/rserver

relay server in Go

Primary LanguageGoMIT LicenseMIT

NAME

rserver or whatever you like ... you can name it.

SYNOPSIS

  • In client mode

    ./rserver -AsClient -Address :1080 -Password="this-password" -RemoteServer=1.2.3.4:5000 -Method=aes-256-cfb

  • In server mode

    ./rserver -AsServer -Address=:5000 -Password="this-password" -Method=aes-256-cfb

Currently supported encryption methods are aes-128-cfb, aes-192-cfb and aes-256-cfb.

DESCRIPTION

rserver is a network relay server that can handle TCP connections and could bypass a firewall. rserver follows SOCKS5 protocol and thus, you can work with rserver using many commands such as curl: curl --socks5 127.0.0.1:1080 google.com -vvv -L. Before you run any command, first you need to run servers in both server and client mode.

BUILD

go get github.com/luSunn/rserver and then you do make or go build

Load from config file

$ cat client.json
# local
{
   	"address": "127.0.0.1:1080",
       "isclient": true,
       "logfile": "/var/log/rserver.log",
	"method": "aes-192-cfb",
	"password": "I'm-having-a-wonderful-day-so-far",
	"servers": [
	"myserver1:8080",
	"myserver2:9000",
	"myserver3:7979"	
	],
}

$ ./rserver -C client.json

# remote
$ cat remote.json 
	
{
	"address": ":8080",
	"isserver": true,
	"log": "/var/log/rserver.log",
	"method": "aes-192-cfb",
	"password": "I'm-having-a-wonderful-day-so-far",
}
	
$ ./rserver -C client.json

HOW THIS WORKS?

rserver works pretty much simple. According to rfc1928, SOCKS5 servers should accept username and password to authenticate users but since rserver can only talk between clients and remote servers, it is no longer necessary to implement that authentication. When clients get requests from users, a client server soon encrypts SOCSK5's header and send it to a remote server and then a remote server connects to a target and sends data back to a client. Header's first two bytes are reserved for the data length.

KNOWN SOCKS5 CLIENTS

#assuming rserver is running in client mode at port :1080...
$ ssh -l xun -p5000 -o ProxyCommand='nc -x localhost:1080 %h %p' server.net # this is useful when the network has aggressive port filterings.
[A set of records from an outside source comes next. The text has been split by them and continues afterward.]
-- ==== Sys2Proof/Tests/Slice0.lean ====
section
/-! SUPPORT. Tests: instruction words written out from the encoding tables of 30_encoding.md, the WellFormed smoke test,
single steps whose expected values are the worked examples and vectors of spec/95_test_vectors.md, and for every
obligation with hypotheses a named witness that meets them. -/
namespace Sys2Proof.Tests

open Sys2Proof Sys2Proof.Machine Sys2Proof.Config

/-! ## WellFormed: the one ill-formed term, and neighbours that are whole -/

theorem test_wf_refuses_lone_prefix : Instr.prefixCB.wellFormed = false := rfl
theorem test_wf_accepts_prefixed : Instr.swap_A.wellFormed = true := rfl
theorem test_wf_accepts_immediate : (Instr.jr_e 0x80#8).wellFormed = true := rfl
-- the byte 0xCB with nothing behind it is the opcode table's row PREFIX CB, no whole instruction (R178)
theorem test_decode_lone_prefix : decode [0xCB#8] = .ok (.prefixCB, []) := rfl
theorem test_decode_refuses_nothing : decode [] = .error .noOpcode := rfl
theorem test_decode_refuses_short_immediate : decode [0x3E#8] = .error (.missingOperand 0x3E#8) := rfl
theorem test_decode_refuses_short_word : decode [0xC3#8, 0x50#8] = .error (.missingOperand 0xC3#8) := rfl

/-! ## Decoding, a word or more for each family, from R172 to R177 -/

-- `01 yyy zzz`: y = 2 (D), z = 5 (L)
theorem test_decode_ld_r_r : decode [0b01010101#8] = .ok (.ld_D_L, []) := rfl
-- `00 yyy 110 n`: y = 7 (A)
theorem test_decode_ld_r_n : decode [0b00111110#8, 0x7F#8, 0x00#8] = .ok (.ld_A_n 0x7F#8, [0x00#8]) := rfl
-- `01 110 zzz`: z = 3 (E)
theorem test_decode_ld_mHL_r : decode [0b01110011#8] = .ok (.ld_mHL_E, []) := rfl
theorem test_decode_ld_A_mHLdec : decode [0x3A#8] = .ok (.ld_A_mHLdec, []) := rfl
theorem test_decode_ldh : decode [0xE0#8, 0x80#8] = .ok (.ldh_mn_A 0x80#8, []) := rfl
-- low byte first: 0x1234 is 34 12
theorem test_decode_ld_mnn_A : decode [0xEA#8, 0x34#8, 0x12#8] = .ok (.ld_mnn_A 0x1234#16, []) := rfl
-- `00 pp0 001`: p = 3 (SP)
theorem test_decode_ld_rr_nn : decode [0b00110001#8, 0x00#8, 0xD0#8] = .ok (.ld_SP_nn 0xD000#16, []) := rfl
-- `11 pp0 101`: p = 3 (AF)
theorem test_decode_push_AF : decode [0b11110101#8] = .ok (.push_AF, []) := rfl
-- `10 yyy zzz`: y = 1 (ADC), z = 6 ((HL))
theorem test_decode_adc_mHL : decode [0b10001110#8] = .ok (.adc_A_mHL, []) := rfl
-- `11 yyy 110 n`: y = 7 (CP)
theorem test_decode_cp_n : decode [0b11111110#8, 0x90#8] = .ok (.cp_A_n 0x90#8, []) := rfl
theorem test_decode_daa : decode [0x27#8] = .ok (.daa, []) := rfl
-- `00 pp1 001`: p = 1 (DE)
theorem test_decode_add_HL_DE : decode [0b00011001#8] = .ok (.add_HL_DE, []) := rfl
-- CB `00 yyy zzz`: y = 5 (SRA), z = 1 (C)
theorem test_decode_sra_C : decode [0xCB#8, 0b00101001#8] = .ok (.sra_C, []) := rfl
-- CB `01 bbb zzz`, `10 bbb zzz`, `11 bbb zzz`: b = 3, z = 4 (H)
theorem test_decode_bit_3_H : decode [0xCB#8, 0b01011100#8] = .ok (.bit_3_H, []) := rfl
theorem test_decode_res_3_H : decode [0xCB#8, 0b10011100#8] = .ok (.res_3_H, []) := rfl
theorem test_decode_set_3_H : decode [0xCB#8, 0b11011100#8] = .ok (.set_3_H, []) := rfl
-- `001 cc 000 e`: cc = 3 (C)
theorem test_decode_jr_C : decode [0b00111000#8, 0xFE#8] = .ok (.jr_C_e 0xFE#8, []) := rfl
-- `110 cc 010 nn`, `110 cc 100 nn`, `110 cc 000`: cc = 2 (NC)
theorem test_decode_jp_NC : decode [0b11010010#8, 0x50#8, 0x01#8] = .ok (.jp_NC_nn 0x0150#16, []) := rfl
theorem test_decode_call_NC : decode [0b11010100#8, 0x50#8, 0x01#8] = .ok (.call_NC_nn 0x0150#16, []) := rfl
theorem test_decode_ret_NC : decode [0b11010000#8] = .ok (.ret_NC, []) := rfl
-- `11 yyy 111`: y = 7
theorem test_decode_rst_38 : decode [0b11111111#8] = .ok (.rst_38, []) := rfl
theorem test_decode_undefined : decode [0xD3#8, 0x00#8] = .ok (.illegal_D3, [0x00#8]) := rfl
theorem test_decode_ei_di_reti : decode [0xFB#8] = .ok (.ei, []) ∧ decode [0xF3#8] = .ok (.di, []) ∧
    decode [0xD9#8] = .ok (.reti, []) := ⟨rfl, rfl, rfl⟩
-- the numbering of the opcode table: later bytes above earlier ones
theorem test_table_word_numbering : decodeTableWord 16 0x7F3E = some (.ld_A_n 0x7F#8) ∧
    decodeTableWord 8 0x27 = some .daa ∧ decodeTableWord 16 0x7ECB = some .bit_7_mHL := by decide
theorem test_encode_bytes : encode (.call_nn 0x1234#16) = [0xCD#8, 0x34#8, 0x12#8] ∧ encode .res_0_mHL = [0xCB#8, 0x86#8] :=
  ⟨rfl, rfl⟩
$ google-chrome proxy-server=socks://127.0.0.1:1080 # open Chrome browser with a proxy

$ dropbox proxy manual socks5 127.0.0.1 1080  # configure dropbox with socks5

TODO

  • Support UDP relay
  • Support UDP associate command.
  • Wrap whole connection with proper encryption method so that we can perfectly bypass firewall.